Authors:E J Parra  A Marcini  J Akey  J Martinson  M A Batzer  R Cooper  T Forrester  D B Allison  R Deka  R E Ferrell  and M D Shriver
Affiliation:1Department of Human Genetics, Allegheny University of the Health Sciences, University of Pittsburgh, Pittsburgh;2Department of Human Genetics, University of Pittsburgh, Pittsburgh;3Department of Pathology, Stanley S. Scott Cancer Center, Louisiana State University Medical Center, New Orleans;4Department of Preventive Medicine and Epidemiology, Loyola University Stritch School of Medicine, Maywood, Illinois;5Tropical Metabolism Research Unit, University of the West Indies, Mona, Jamaica;6Obesity Research Center, St. Luke's–Roosevelt Hospital, Columbia University College of Physicians and Surgeons, New York;7Department of Environmental Health, University of Cincinnati, Cincinnati
Abstract:We analyzed the European genetic contribution to 10 populations of African descent in the United States (Maywood, Illinois; Detroit; New York; Philadelphia; Pittsburgh; Baltimore; Charleston, South Carolina; New Orleans; and Houston) and in Jamaica, using nine autosomal DNA markers.

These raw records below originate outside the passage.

-- ==== Sys2Proof/Config.lean ====
section
/-! DEFINITION. The part's capacities and limits, each with its rule, and the encoding of the
fields that R198 does not give, as a function with no body. -/

namespace Sys2Proof.Config

open Sys2Proof Sys2Proof.Machine

/-- Work queue places (04 R60). -/
abbrev workQueueSize : Nat := 24
/-- Outstanding tags (12 R188, R189). -/
abbrev tagTableSize : Nat := 8
/-- Immediate refusals awaiting the line (12 R188). -/
abbrev refusalQueueSize : Nat := 8
/-- Reports (12 R191). -/
abbrev reportQueueSize : Nat := 32
/-- Doubt List entries (05 R87). -/
abbrev doubtListSize : Nat := 64
/-- Credit orders (06 R103). -/
abbrev creditListSize : Nat := 1024
/-- Card Memory records (07 R116). -/
abbrev cardMemorySize : Nat := 4096
/-- Stop List numbers (03 R43). -/
abbrev stopListSize : Nat := 512
/-- Price list items (02 R18). -/
abbrev priceListSize : Nat := 1024
/-- Journal records (11 R176). -/
abbrev journalSize : Nat := 2048
/-- The last journal number (11 R176). -/
abbrev lastJournalNumber : Nat := 4294967295
/-- The count at which JOURNAL_HIGH fires (11 R182). -/
abbrev journalHighMark : Nat := 1792
/-- The count below which JOURNAL_HIGH is armed again (11 R182). -/
abbrev journalLowMark : Nat := 1536
/-- Where every counter of the totals saturates (11 R183). -/
abbrev counterLimit : Nat := 4294967295
/-- The highest purse balance (01 R5, 02 R28). -/
abbrev purseLimit : Int := 999999
/-- The lowest purse balance a valid slot holds (01 R6). -/
abbrev purseFloor : Int := -5000
/-- Where spend today is clamped (01 R12, R13). -/
abbrev spendLimit : Nat := 999999
/-- Where allowance used is clamped (01 R13). -/
abbrev allowanceLimit : Nat := 65535
/-- Riding orders of one sale (02 R28). -/
abbrev ridingLimit : Nat := 4
/-- Lines of a basket (02 R21). -/
abbrev basketLimit : Nat := 12
/-- The longest body of an office frame (12 R188). -/
abbrev bodyLimit : Nat := 1024

/-- The bytes of a field whose encoding R198 does not give, by the frame it stands in and its place there
(log entry 9). -/
opaque openField : FrameName → Nat → OpenValue → List Byte

end Sys2Proof.Config
end

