end Sys2Proof.Machine
end

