-- ==== Sys2Proof/Machine/Lane.lean ====
section
/-! DEFINITION. Chapters 9 and 10: the poll round, the exchange and its outcomes, the admission of
station requests, fault scores, drops and recoveries, and the stuck line. -/

namespace Sys2Proof.Machine

open Sys2Proof

/-! ### The round (09 R151) -/

def addresses : List (Fin 8) := [0, 1, 2, 3, 4, 5, 6, 7]

/-- Polled in the round. -/
def StationState.served : StationState → Bool
  | .good | .doubtful | .leaving => true
  | _ => false

/-- In the roll-call set. -/
def StationState.called : StationState → Bool
  | .absent | .pending | .dropped => true
  | _ => false

/-- The first served address at or above `n`. -/
def LaneControl.servedFrom (c : LaneControl) (n : Nat) : Option (Fin 8) :=
  addresses.find? fun a => decide (n ≤ a.val) && (c.stations.get a).state.served

/-- The first address of the roll-call set above the pointer, wrapping from 8 to 1. -/
def LaneControl.nextCalled (c : LaneControl) : Option (Fin 8) :=
  (addresses.find? fun a => decide (c.rollPointer.val < a.val) && (c.stations.get a).state.called).or
    (addresses.find? fun a => (c.stations.get a).state.called)

/-- What the lane is to send next: the next served address of the walk, else the roll-call slot, else,
with an empty set, the first poll of the next round; nothing where every station is HELD. -/
def LaneControl.nextPoll (c : LaneControl) : Option (Fin 8 × PollKind) :=
  match c.position.bind fun p => c.servedFrom p.val with
  | some a => some (a, .poll)
  | none =>
    match c.nextCalled with
    | some a => some (a, .rollCall)
    | none => (c.servedFrom 0).map fun a => (a, .poll)

/-- The round position after a poll: past the address, or END. -/
def positionAfter (a : Fin 8) : PollKind → Option (Fin 8)
  | .poll => if h : a.val < 7 then some ⟨a.val + 1, by omega⟩ else none
  | .rollCall => none

/-- The fields of a poll to a station (09 R152). -/
def StationRecord.poll (r : StationRecord) (a : Fin 8) (k : PollKind) : Poll where
  addr := a
  kind := k
  state := r.state
  reply := r.slot.map fun x => (x.request, x.reply)
  busy := r.busy

/-- The record once a poll has been sent: the reply's mark set, the busy notice emptied (R152, R155). -/
def StationRecord.polled (r : StationRecord) : StationRecord :=
  { r with slot := r.slot.map (fun x => { x with sent := true }), busy := none }

/-- The sale whose WRITE_ORDER a poll carries for the first time (R155). -/
def StationRecord.firstDelivery (r : StationRecord) : Option Nat :=
  match r.slot with
  | some ⟨_, .writeOrder o, false⟩ => some o.sale
  | _ => none

def State.handDelivery (s : State) (st : StationId) : Option Nat → State
  | none => s
  | some n => { s with sale := { s.sale with deliveries := s.sale.deliveries ++ [⟨st, n⟩] } }

/-- The lane sends a poll, starting an exchange; a WRITE_ORDER carried for the first time gives its
delivery event (04 R73, R155). -/
def State.sendTo (s : State) (l : Lane) (a : Fin 8) (k : PollKind) : State :=
  let c := s.lane l
  let r := c.stations.get a
  (s.setLane l
    { c.setStation a r.polled with
      exchange := some ⟨r.poll a k, []⟩
      position := positionAfter a k
      rollPointer := match k with | .poll => c.rollPointer | .rollCall => a
      waiting := none }).handDelivery ⟨l, a⟩ r.firstDelivery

These markers either are population-specific or show frequency differences >45% between the parental populations and are thus especially informative for admixture. European genetic ancestry ranged from 6.8% (Jamaica) to 22.5% (New Orleans). The unique utility of these markers is reflected in the low variance associated with these admixture estimates (SEM 1.3%-2.7%). We also estimated the male and female European contribution to African Americans, on the basis of informative mtDNA (haplogroups H and L) and Y Alu polymorphic markers. Results indicate a sex-biased gene flow from Europeans, the male contribution being substantially greater than the female contribution. mtDNA haplogroups analysis shows no evidence of a significant maternal Amerindian contribution to any of the 10 populations. We detected significant nonrandom association between two markers located 22 cM apart (FY-null and AT3), most likely due to admixture linkage disequilibrium created in the interbreeding of the two parental populations. The strength of this association and the substantial genetic distance between FY and AT3 emphasize the importance of admixed populations as a useful resource for mapping traits with different prevalence in two parental populations.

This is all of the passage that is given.